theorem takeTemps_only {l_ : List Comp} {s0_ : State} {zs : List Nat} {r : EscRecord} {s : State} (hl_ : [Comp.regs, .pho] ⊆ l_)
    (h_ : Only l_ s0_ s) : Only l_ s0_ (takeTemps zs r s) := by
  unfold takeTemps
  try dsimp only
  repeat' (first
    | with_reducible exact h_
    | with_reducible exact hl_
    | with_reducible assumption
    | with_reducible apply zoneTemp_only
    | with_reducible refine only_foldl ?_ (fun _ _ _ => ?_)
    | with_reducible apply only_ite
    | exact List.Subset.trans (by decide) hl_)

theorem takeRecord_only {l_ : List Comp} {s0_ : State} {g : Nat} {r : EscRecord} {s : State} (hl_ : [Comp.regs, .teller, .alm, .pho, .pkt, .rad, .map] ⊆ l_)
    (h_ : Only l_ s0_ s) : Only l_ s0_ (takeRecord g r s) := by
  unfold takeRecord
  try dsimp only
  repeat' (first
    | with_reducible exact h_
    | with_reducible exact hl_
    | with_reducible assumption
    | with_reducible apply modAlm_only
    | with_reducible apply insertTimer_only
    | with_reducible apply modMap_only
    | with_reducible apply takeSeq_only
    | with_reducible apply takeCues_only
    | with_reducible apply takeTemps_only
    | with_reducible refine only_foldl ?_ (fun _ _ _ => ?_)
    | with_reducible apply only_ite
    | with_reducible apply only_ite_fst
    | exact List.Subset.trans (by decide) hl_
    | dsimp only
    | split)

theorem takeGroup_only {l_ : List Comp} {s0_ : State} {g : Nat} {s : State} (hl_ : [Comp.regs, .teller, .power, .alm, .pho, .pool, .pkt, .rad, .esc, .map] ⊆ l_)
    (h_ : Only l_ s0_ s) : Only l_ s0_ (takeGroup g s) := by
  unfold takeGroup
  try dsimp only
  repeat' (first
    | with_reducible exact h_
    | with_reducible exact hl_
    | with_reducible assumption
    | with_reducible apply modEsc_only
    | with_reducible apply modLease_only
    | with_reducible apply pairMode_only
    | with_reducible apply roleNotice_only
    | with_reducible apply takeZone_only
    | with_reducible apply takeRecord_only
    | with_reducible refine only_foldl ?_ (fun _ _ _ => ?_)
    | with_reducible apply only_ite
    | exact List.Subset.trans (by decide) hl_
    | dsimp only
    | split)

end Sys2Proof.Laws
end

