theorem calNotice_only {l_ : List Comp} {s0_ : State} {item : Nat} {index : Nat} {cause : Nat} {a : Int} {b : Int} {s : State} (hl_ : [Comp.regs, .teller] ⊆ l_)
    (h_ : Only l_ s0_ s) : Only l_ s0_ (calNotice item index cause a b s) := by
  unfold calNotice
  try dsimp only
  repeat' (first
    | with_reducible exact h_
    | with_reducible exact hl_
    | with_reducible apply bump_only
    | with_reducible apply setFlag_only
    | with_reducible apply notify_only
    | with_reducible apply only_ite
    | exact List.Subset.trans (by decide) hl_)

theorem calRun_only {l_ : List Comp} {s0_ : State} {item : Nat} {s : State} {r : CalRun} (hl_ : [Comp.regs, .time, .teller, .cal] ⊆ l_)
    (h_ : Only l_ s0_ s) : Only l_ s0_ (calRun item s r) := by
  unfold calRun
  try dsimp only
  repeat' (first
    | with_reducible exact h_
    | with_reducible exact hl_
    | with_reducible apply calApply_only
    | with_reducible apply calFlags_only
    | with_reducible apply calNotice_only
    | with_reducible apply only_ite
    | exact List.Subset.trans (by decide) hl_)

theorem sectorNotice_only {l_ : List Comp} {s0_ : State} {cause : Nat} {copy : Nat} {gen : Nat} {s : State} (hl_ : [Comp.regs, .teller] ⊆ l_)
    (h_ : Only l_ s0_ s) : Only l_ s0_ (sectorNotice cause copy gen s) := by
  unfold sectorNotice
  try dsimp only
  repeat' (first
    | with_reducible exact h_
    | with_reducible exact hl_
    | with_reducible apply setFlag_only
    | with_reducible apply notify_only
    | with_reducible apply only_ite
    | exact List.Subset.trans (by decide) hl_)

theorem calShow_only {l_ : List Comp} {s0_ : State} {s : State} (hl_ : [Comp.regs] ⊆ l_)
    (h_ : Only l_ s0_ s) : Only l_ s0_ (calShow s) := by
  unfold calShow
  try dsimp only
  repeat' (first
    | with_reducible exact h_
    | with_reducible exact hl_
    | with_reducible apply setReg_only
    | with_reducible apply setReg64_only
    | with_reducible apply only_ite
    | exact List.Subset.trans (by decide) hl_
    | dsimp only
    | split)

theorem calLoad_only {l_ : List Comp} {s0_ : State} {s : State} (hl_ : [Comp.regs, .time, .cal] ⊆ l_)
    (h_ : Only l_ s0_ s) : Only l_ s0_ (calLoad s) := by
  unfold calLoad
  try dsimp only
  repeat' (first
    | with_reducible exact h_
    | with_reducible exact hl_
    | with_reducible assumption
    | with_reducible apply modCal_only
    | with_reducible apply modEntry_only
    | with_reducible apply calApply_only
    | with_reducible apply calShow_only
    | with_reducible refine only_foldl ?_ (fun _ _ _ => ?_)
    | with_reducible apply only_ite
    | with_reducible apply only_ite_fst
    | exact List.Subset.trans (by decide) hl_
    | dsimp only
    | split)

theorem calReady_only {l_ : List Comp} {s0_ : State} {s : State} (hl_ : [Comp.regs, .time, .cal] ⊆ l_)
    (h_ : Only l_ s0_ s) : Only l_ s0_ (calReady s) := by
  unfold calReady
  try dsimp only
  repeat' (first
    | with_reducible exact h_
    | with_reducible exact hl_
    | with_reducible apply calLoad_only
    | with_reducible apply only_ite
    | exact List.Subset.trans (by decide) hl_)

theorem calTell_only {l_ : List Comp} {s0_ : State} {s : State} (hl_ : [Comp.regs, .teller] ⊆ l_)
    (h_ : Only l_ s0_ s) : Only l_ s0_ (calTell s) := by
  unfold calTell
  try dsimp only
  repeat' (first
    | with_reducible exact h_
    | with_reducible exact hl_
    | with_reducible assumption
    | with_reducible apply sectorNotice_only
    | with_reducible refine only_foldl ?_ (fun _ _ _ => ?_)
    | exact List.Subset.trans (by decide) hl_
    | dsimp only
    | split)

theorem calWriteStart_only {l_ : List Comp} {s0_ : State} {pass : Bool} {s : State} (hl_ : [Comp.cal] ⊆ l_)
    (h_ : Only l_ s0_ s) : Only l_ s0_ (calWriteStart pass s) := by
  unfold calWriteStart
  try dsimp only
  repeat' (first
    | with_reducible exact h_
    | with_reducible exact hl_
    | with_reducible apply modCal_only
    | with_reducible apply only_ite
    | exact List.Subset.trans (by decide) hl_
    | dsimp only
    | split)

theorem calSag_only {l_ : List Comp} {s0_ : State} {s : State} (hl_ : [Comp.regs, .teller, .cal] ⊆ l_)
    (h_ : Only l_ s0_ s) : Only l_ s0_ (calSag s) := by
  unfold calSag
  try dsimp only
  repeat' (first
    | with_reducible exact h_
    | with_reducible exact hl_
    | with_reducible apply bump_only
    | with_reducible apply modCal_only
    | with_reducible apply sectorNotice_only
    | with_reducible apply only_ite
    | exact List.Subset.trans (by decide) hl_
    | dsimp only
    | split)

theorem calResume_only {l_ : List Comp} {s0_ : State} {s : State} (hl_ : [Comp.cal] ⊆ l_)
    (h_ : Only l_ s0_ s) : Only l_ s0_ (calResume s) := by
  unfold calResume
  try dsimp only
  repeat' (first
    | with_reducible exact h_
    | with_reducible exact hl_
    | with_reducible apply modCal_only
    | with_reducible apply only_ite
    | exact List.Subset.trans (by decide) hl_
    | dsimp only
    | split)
==
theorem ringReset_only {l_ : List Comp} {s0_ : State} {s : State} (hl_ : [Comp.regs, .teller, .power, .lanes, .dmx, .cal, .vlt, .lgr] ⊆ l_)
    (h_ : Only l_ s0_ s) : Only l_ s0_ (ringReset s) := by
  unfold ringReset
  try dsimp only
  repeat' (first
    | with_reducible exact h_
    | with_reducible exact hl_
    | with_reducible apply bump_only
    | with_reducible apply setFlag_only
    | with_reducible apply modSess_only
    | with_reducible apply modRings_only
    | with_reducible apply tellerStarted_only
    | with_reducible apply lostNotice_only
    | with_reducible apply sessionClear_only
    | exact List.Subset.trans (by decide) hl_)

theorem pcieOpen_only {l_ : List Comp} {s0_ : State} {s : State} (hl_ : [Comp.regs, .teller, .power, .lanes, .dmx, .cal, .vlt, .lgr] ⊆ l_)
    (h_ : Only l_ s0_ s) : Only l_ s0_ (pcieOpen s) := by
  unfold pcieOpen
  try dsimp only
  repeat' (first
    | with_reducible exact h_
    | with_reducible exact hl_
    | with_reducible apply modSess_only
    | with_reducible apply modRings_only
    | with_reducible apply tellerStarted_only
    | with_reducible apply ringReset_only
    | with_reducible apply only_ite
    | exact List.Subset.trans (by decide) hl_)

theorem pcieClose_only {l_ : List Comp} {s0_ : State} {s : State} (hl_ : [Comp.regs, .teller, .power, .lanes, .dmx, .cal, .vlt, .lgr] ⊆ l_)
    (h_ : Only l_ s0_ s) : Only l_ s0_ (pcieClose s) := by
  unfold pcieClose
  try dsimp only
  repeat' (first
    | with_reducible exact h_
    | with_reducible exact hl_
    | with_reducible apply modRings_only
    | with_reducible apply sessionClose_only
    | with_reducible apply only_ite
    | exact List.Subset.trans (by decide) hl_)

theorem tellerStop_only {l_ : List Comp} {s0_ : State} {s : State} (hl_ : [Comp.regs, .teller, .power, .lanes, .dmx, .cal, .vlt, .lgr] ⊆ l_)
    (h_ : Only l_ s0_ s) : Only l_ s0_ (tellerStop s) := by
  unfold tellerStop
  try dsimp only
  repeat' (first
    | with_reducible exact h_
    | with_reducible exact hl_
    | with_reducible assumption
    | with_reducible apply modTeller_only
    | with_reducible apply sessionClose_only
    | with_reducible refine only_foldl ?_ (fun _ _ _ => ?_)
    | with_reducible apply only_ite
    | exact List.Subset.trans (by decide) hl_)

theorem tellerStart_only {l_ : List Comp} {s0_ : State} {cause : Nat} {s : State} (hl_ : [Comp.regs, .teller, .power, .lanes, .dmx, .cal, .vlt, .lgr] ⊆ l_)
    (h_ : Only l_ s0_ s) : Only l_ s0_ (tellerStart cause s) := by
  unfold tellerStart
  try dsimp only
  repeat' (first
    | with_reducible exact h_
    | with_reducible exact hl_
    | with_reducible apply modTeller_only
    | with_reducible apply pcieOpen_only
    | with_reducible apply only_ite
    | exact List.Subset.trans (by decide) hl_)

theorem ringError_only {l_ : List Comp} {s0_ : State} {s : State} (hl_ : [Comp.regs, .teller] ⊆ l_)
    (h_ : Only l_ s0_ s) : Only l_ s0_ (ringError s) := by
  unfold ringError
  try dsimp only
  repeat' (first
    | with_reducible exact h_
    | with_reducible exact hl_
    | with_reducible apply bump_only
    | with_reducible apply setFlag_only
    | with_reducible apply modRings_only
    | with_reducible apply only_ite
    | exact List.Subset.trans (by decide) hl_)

■ What is required ■
Copy only this part of the entries above: the line with "[Comp.regs, .pho] ⊆ l_)", the line with "[Comp.regs, .teller, .alm, .pho, .pkt, .rad, .map]", and the lines between, all exactly as written.

■ Reply to the task ■
theorem takeTemps_only {l_ : List Comp} {s0_ : State} {zs : List Nat} {r : EscRecord} {s : State} (hl_ : [Comp.regs, .pho] ⊆ l_)
    (h_ : Only l_ s0_ s) : Only l_ s0_ (takeTemps zs r s) := by
  unfold takeTemps
  try dsimp only
  repeat' (first
    | with_reducible exact h_
    | with_reducible exact hl_
    | with_reducible assumption
    | with_reducible apply zoneTemp_only
    | with_reducible refine only_foldl ?_ (fun _ _ _ => ?_)
    | with_reducible apply only_ite
    | exact List.Subset.trans (by decide) hl_)

theorem takeRecord_only {l_ : List Comp} {s0_ : State} {g : Nat} {r : EscRecord} {s : State} (hl_ : [Comp.regs, .teller, .alm, .pho, .pkt, .rad, .map] ⊆ l_)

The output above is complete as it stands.